• _Records provided_:
def cannonSetupBody (c : Fin 32) (s : State) : List Byte :=
  le 1 c ++ flagByte (s.cannon c).configured ++ cannonBlock (s.cannon c).config ++
    le 1 (s.cannon c).phase.code ++ flagByte (s.cannon c).driftBlocked ++
    flagByte (s.cannon c).excluded

/-- R87: the states in which a cannon is not to be set up. -/
def setupBlocked (s : State) (c : Fin 32) : Bool := (s.cannon c).phase.reserves

/-- R87. -/
def answerCannonSetup (cannon action : Nat) (f : CannonFields) (s : State) : Answer :=
  if s.mau.mode ≠ .standby then .refused .wrongMode
  else
    match index? 32 cannon, setupAction? action with
    | some c, some .configure =>
      match cannonConfig? f with
      | some k =>
        if setupBlocked s c then .refused .wrongState
        else accept (configureCannon c k) (cannonSetupBody c) s
      | none => .refused .outOfRange
    | some c, some .release =>
      if setupBlocked s c then .refused .wrongState else accept (releaseCannon c) (cannonSetupBody c) s
    | _, _ => .refused .outOfRange

/-- R61: another configured pond holds the priority. -/
def priorityTaken (s : State) (p : Fin 4) (priority : Nat) : Bool :=
  (List.finRange 4).any fun q =>
    q ≠ p && (s.pond q).configured && (s.pond q).config.priority = priority

/-- R61: the pond feeds the header. -/
def pondInUse (s : State) (p : Fin 4) : Bool :=
  s.wiu.pump.source = some (.pond p) && s.wiu.pump.phase ≠ .off

def pondSetupBody (p : Fin 4) (s : State) : List Byte :=
  le 1 p ++ flagByte (s.pond p).configured ++ pondBlock (s.pond p).config ++ le 4 (s.pond p).volume

/-- R61. -/
def answerPondSetup (pond action : Nat) (f : PondFields) (s : State) : Answer :=
  if s.mau.mode ≠ .standby then .refused .wrongMode
  else
    match index? 4 pond, setupAction? action with
    | some p, some .configure =>
      match pondConfig? f with
      | some k =>
        if priorityTaken s p k.priority then .refused .outOfRange
        else if pondInUse s p then .refused .wrongState
        else accept (configurePond p k) (pondSetupBody p) s
      | none => .refused .outOfRange
    | some p, some .release =>
      if pondInUse s p then .refused .wrongState else accept (releasePond p) (pondSetupBody p) s
    | _, _ => .refused .outOfRange

def monitorSetupBody (m : Fin 8) (s : State) : List Byte :=
  let d := s.monitor m
  le 1 m ++ flagByte d.configured ++ le 2 d.limit ++ le 1 d.holdOff ++ le 2 d.interval ++
    flagByte d.lastValue.isSome ++ optional 2 d.lastValue ++ optional 4 d.lastTime ++
    le 1 d.belowRun ++ optional 1 d.openEpisode ++ flagByte d.stale ++ remaining 2 d.countdown

/-- R137, R138. -/
def answerMonitorSetup (monitor action : Nat) (f : MonitorFields) (s : State) : Answer :=
  match index? 8 monitor, setupAction? action with
  | some m, some .configure =>
    if monitorFieldsOk f then accept (configureMonitor m f) (monitorSetupBody m) s
    else .refused .outOfRange
  | some m, some .release => accept (releaseMonitor m) (monitorSetupBody m) s
  | _, _ => .refused .outOfRange

def attribBody (m : Fin 8) (n : Fin 16) (s : State) : List Byte :=
  le 1 m ++ le 1 n ++ le 3 ((s.bwu.map.get m).get n).toNat

/-- The piles of a list, if every one of them is below 24 (R150). -/
def piles? (ps : List Nat) : Option (List (Fin 24)) := ps.mapM (index? 24)

/-- R150, the body's length being judged first (R181). -/
def answerAttrib (monitor sector count : Nat) (ps : List Nat) (s : State) : Answer :=
  if count ≠ ps.length then .refused .badLength
  else
    match index? 8 monitor, index? 16 sector, piles? ps with
    | some m, some n, some list =>
      if 12 < count then .refused .outOfRange
      else accept (attribStep m n list) (attribBody m n) s
    | _, _, _ => .refused .outOfRange

/-! ## Mode -/

def modeBody (s : State) : List Byte := le 1 s.mau.mode.code ++ optional 1 (s.mau.cause.map Cause.code)

/-- The change from the present mode that R155's table makes of a target: refused, no change, or entered. -/
def modeRefusal (target : Mode) (s : State) : Option Reason :=
  let checked : Option Reason := (layoutCheck s).map .notConfigured
  match s.mau.mode, target with
  | .standby, .auto => checked
  | .standby, .manual => checked
  | .lockdown, .standby => if stopAsserted s then some .stopAsserted else none
  | .lockdown, .auto => if stopAsserted s then some .stopAsserted else checked
  | .lockdown, .manual => if stopAsserted s then some .stopAsserted else checked
  | _, _ => none

/-- An accepted MODE (R154, R155). -/
def modeStep (target : Mode) (s : State) : State :=
  if target = s.mau.mode then s else enterMode target .request s

/-- R155. -/
def answerMode (target : Nat) (s : State) : Answer :=
  match mode? target with
  | none => .refused .outOfRange
  | some m =>
    match modeRefusal m s with
    | some r => .refused r
    | none => accept (modeStep m) modeBody s

/-- R164: the reply has no body, and the restart follows it. -/
def answerWarmRestart (s : State) : Answer := report [] s

/-! ## The clock and the forecast -/

/-- R184, R22. -/
def setTimeBody (before after : State) : List Byte :=
  le 4 after.yc.time ++ flagByte after.yc.valid ++ optional 4 after.yc.recordedDay ++
    flagByte (before.yc.recordedDay.isSome && before.yc.recordedDay ≠ after.yc.recordedDay) ++
    le 1 (before.ft.slots.length - after.ft.slots.length)

/-- R22. -/
def answerSetTime (time : Nat) (s : State) : Answer :=
  if 0xFFFFFFFF ≤ time then .refused .outOfRange else accept (setTimeStep time) (setTimeBody s) s

/-- R31, R184. -/
def forecastBody (t : Tally) (s : State) : List Byte :=
  le 1 t.stored ++ le 1 t.older ++ le 1 t.past ++ le 1 t.invalid ++ le 1 t.noRoom ++
    le 1 t.displaced ++ le 1 s.ft.slots.length ++ optional 4 (s.ft.slots.head?.map Slot.start) ++
    optional 4 (s.ft.slots.getLast?.map Slot.start) ++ optional 4 s.ft.newestIssue

/-- R28, the body's length being judged first (R181). -/
def answerForecast (issue issueTime count : Nat) (slots : List SlotFields) (s : State) : Answer :=
  if count ≠ slots.length then .refused .badLength
  else if s.yc.valid = false then .refused .timeInvalid
  else if count = 0 ∨ 12 < count ∨ 0xFFFFFFFF ≤ issueTime then .refused .outOfRange
  else accept (forecastStep issue issueTime slots) (forecastBody (tallyForecast s issue slots)) s

/-! ## Reports from the field -/

/-- R140, R184. -/
def readingBody (m : Fin 8) (outcome : ReadingOutcome) (s : State) : List Byte :=
  le 1 outcome.code ++ le 1 (s.monitor m).belowRun ++
    match openEpisodeOf s m with
    | some (k, e) => le 1 k ++ le 2 e.id
    | none => absent 1 ++ le 2 0

/-- R140. -/
def answerReading (monitor value : Nat) (s : State) : Answer :=
  match index? 8 monitor with
  | none => .refused .outOfRange
  | some m =>
    if 65535 < value then .refused .outOfRange
    else if (s.monitor m).configured = false then .refused .noSuchObject
    else accept (readingStep m value) (readingBody m (readingOutcome m value s)) s

/-- A part of POND_REPORT that may be absent: 0xFF, or a code of two values, 0 for the first (R66, R178). -/
def observed? : Nat → Option (Option Bool)
  | 0 => some (some true)
  | 1 => some (some false)
  | 0xFF => some none
  | _ => none

def pondReportBody (p : Fin 4) (s : State) : List Byte :=
  le 1 p ++ le 4 (s.pond p).volume ++ flagByte (!(s.pond p).settled) ++ flagByte (!(s.pond p).clear) ++
    flagByte (!(s.pond p).inService) ++ flagByte (fit s (.pond p)) ++ flagByte (usable s (.pond p))

/-- R66. -/
def answerPondReport (pond level quality service : Nat) (s : State) : Answer :=
  match index? 4 pond, observed? quality, observed? service with
  | some p, some q, some v =>
    if (s.pond p).configured = false then .refused .noSuchObject
    else
      accept (reportPond p (if level = 0xFFFFFFFF then none else some level) q v) (pondReportBody p) s
  | _, _, _ => .refused .outOfRange

/-- R105, R184. -/
def machineBody (m : Fin 4) (s : State) : List Byte :=
  let r := s.machine m
  le 1 m ++ flagByte r.reported ++ le 1 r.rail ++ le 2 r.chainage ++ flagByte r.stale ++
    le 4 (bitSet fun c => (s.cannon c).excluded)

/-- R105. -/
def answerMachinePos (machine rail chainage : Nat) (s : State) : Answer :=
  match index? 4 machine, index? 2 rail with
  | some m, some r =>
    if 4000 < chainage then .refused .outOfRange
    else if declared s m = false then .refused .noSuchObject
    else accept (reportMachine m r chainage) (machineBody m) s
  | _, _ => .refused .outOfRange

def mastBody (m : Fin 2) (s : State) : List Byte :=
  le 1 m ++ flagByte (fitted s m) ++ flagByte (s.mast m).suspect ++ flagByte (s.mast m).declaredOut

/-- R178: the MAST_SERVICE action codes, 0 OUT and 1 IN. -/
def serviceOut? : Nat → Option Bool
  | 0 => some true
  | 1 => some false
  | _ => none

/-- R7. -/
def answerMastService (mast action : Nat) (s : State) : Answer :=
  match index? 2 mast, serviceOut? action with
  | some m, some out =>
    if fitted s m = false then .refused .noSuchObject else accept (serviceMast m out) (mastBody m) s
  | _, _ => .refused .outOfRange

/-! ## Orders -/

/-- R184. -/
def orderBody (k : Nat) (s : State) : List Byte :=
  le 1 k ++ orderBlock (s.order k) ++ le 1 (orderRuns s k).length

/-- R129. -/
def answerOrderWet (tag pile volume expiry : Nat) (s : State) : Answer :=
  if s.mau.mode = .standby then .refused .wrongMode
  else if s.mau.mode = .lockdown then .refused .lockdown
  else
    match index? 24 pile with
    | none => .refused .outOfRange
    | some p =>
      if volume = 0 ∨ 10000000 < volume ∨ 86400 < expiry then .refused .outOfRange
      else if (s.pile p).configured = false then .refused .noSuchObject
      else if (s.pile p).hold then .refused .held
      else if (orderOfTag s tag).isSome then .refused .duplicateTag
      else
        match freeOrderSlot s with
        | none => .refused .full
        | some k => accept (wetStep k tag p volume expiry) (orderBody k) s

/-- R130. -/
def answerOrderHold (tag pile duration : Nat) (s : State) : Answer :=
  if s.mau.mode = .standby then .refused .wrongMode
  else
    match index? 24 pile with
    | none => .refused .outOfRange
    | some p =>
      if duration = 0 ∨ 86400 < duration then .refused .outOfRange
      else if (s.pile p).configured = false then .refused .noSuchObject
      else if (orderOfTag s tag).isSome then .refused .duplicateTag
      else
        match freeOrderSlot s with
        | none => .refused .full
        | some k => accept (holdStep k tag p duration) (orderBody k) s

/-- R132. -/
def answerOrderCancel (tag : Nat) (s : State) : Answer :=
  match openOrderOfTag s tag with
  | none => .refused .noSuchObject
  | some k => accept (closeOrder k .cancelled) (orderBody k) s

/-! ## Service and acknowledgement -/

/-- R178: the CANNON_SERVICE action codes. -/
inductive ServiceAction where
  | lock | unlock
deriving DecidableEq, Repr

def serviceAction? : Nat → Option ServiceAction
  | 0 => some .lock
  | 1 => some .unlock
  | _ => none

def serviceBody (c : Fin 32) (s : State) : List Byte :=
  le 1 c ++ le 1 (s.cannon c).phase.code ++ le 1 (movementCode (queuedMovement s c)) ++
    flagByte (s.cannon c).travel.isSome

/-- R100. -/
def answerCannonService (cannon action : Nat) (s : State) : Answer :=
  match index? 32 cannon, serviceAction? action with
  | some c, some a =>
    if (s.cannon c).configured = false then .refused .noSuchObject
    else
      match a, (s.cannon c).phase with
      | .lock, .stuck => .refused .wrongState
      | .lock, _ => accept (lockCannon c) (serviceBody c) s
      | .unlock, .locked => accept (unlockCannon c) (serviceBody c) s
      | .unlock, .faulted => accept (unlockCannon c) (serviceBody c) s
      | .unlock, _ => .refused .wrongState
  | _, _ => .refused .outOfRange

/-- An accepted ACK_ALERT (R161). -/
def ackStep (e : AlertId) (s : State) : State :=
  let a := s.mau.alerts.get e
  if a.condition then s
  else s.setAlerts (s.mau.alerts.set { a with latch := false, firstLatch := none } e)

/-- R161, R184: the result is PERSISTS where the condition is true. -/
def ackBody (e : AlertId) (s : State) : List Byte :=
  let a := s.mau.alerts.get e
  flagByte a.condition ++ le 1 e.kindCode ++ le 1 e.objectCode ++ flagByte a.condition ++
    flagByte a.latch ++ optional 4 a.firstLatch

/-- R161. -/
def answerAckAlert (kind object : Nat) (s : State) : Answer :=
  match alertId? kind object with
  | none => .refused .outOfRange
  | some e => accept (ackStep e) (ackBody e) s

/-! ## POLL -/

/-- The kind code and the object bytes of a notice (R172, R187). -/
def noticeHead : Notice → List Byte
  | .risk p => le 1 1 ++ le 1 p ++ le 1 0
  | .order k => le 1 2 ++ le 1 k ++ le 1 0
  | .episode k => le 1 3 ++ le 1 k ++ le 1 0
  | .alert e => le 1 4 ++ le 1 e.kindCode ++ le 1 e.objectCode
  | .source => le 1 5 ++ absent 2
  | .mode => le 1 6 ++ absent 2
  | .day => le 1 7 ++ absent 2

/-- The content of a notice, read at delivery (R175, R187). -/
def noticeContent (s : State) : Notice → List Byte
  | .risk p =>
    if (s.pile p).configured then
      flagByte true ++ le 2 (s.pile p).moisture ++ resultsBlock (s.pile p).results
    else flagByte false ++ absent 25
  | .order k => orderBlock (s.order k)
  | .episode k => episodeBlock (s.episode k)
  | .alert e =>
    let a := s.mau.alerts.get e
    flagByte a.condition ++ flagByte a.latch ++ optional 4 a.firstLatch
  | .source =>
    le 1 s.wiu.pump.phase.code ++ optional 1 (s.wiu.pump.source.map Source.code) ++
      le 2 (capacity s) ++ le 1 (waterState s).code
  | .mode => modeBody s
  | .day => optional 4 s.yc.recordedDay ++ le 4 s.yc.time ++ flagByte s.yc.valid

/-- One entry of the reply to POLL (R187). -/
def noticeEntry (s : State) (n : Notice) : List Byte :=
  noticeHead n ++ le 1 (noticeContent s n).length ++ noticeContent s n

/-- The delivery effect of a notice (R176, R147): an order's slot is freed, a CLOSED episode reported. -/
def delivered (n : Notice) (s : State) : State :=
  match n with
  | .order k => s.setOrder k none
  | .episode k =>
    match s.episode k with
    | some e => if e.closure.isSome then s.setEpisode k (some { e with reported := true }) else s
    | none => s
  | .risk _ => s
  | .alert _ => s
  | .source => s
  | .mode => s
  | .day => s

/-- The three acts of R174 for one notice: read, take effect, leave the list. -/
def deliverNotice (acc : State × List Byte) (n : Notice) : State × List Byte :=
  ((delivered n acc.1).setNotices (acc.1.lc.notices.erase n), acc.2 ++ noticeEntry acc.1 n)

/-- An accepted POLL: the state after it and the entries delivered (R174). -/
def pollEvent (max : Nat) (s : State) : State × List Byte :=
  (s.lc.notices.take max).foldl deliverNotice (s, [])

/-- R174. -/
def answerPoll (max : Nat) (s : State) : Answer :=
  if max = 0 ∨ 8 < max then .refused .outOfRange
  else
    let r := pollEvent max s
    .accepted r.1 (le 1 (s.lc.notices.take max).length ++ r.2 ++ le 1 r.1.lc.notices.length)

• _Instructions to follow_: Whenever the word "pollEvent" shows up in a line of the entries, list that line.

• _Answer box_:
def pollEvent (max : Nat) (s : State) : State × List Byte :=
    let r := pollEvent max s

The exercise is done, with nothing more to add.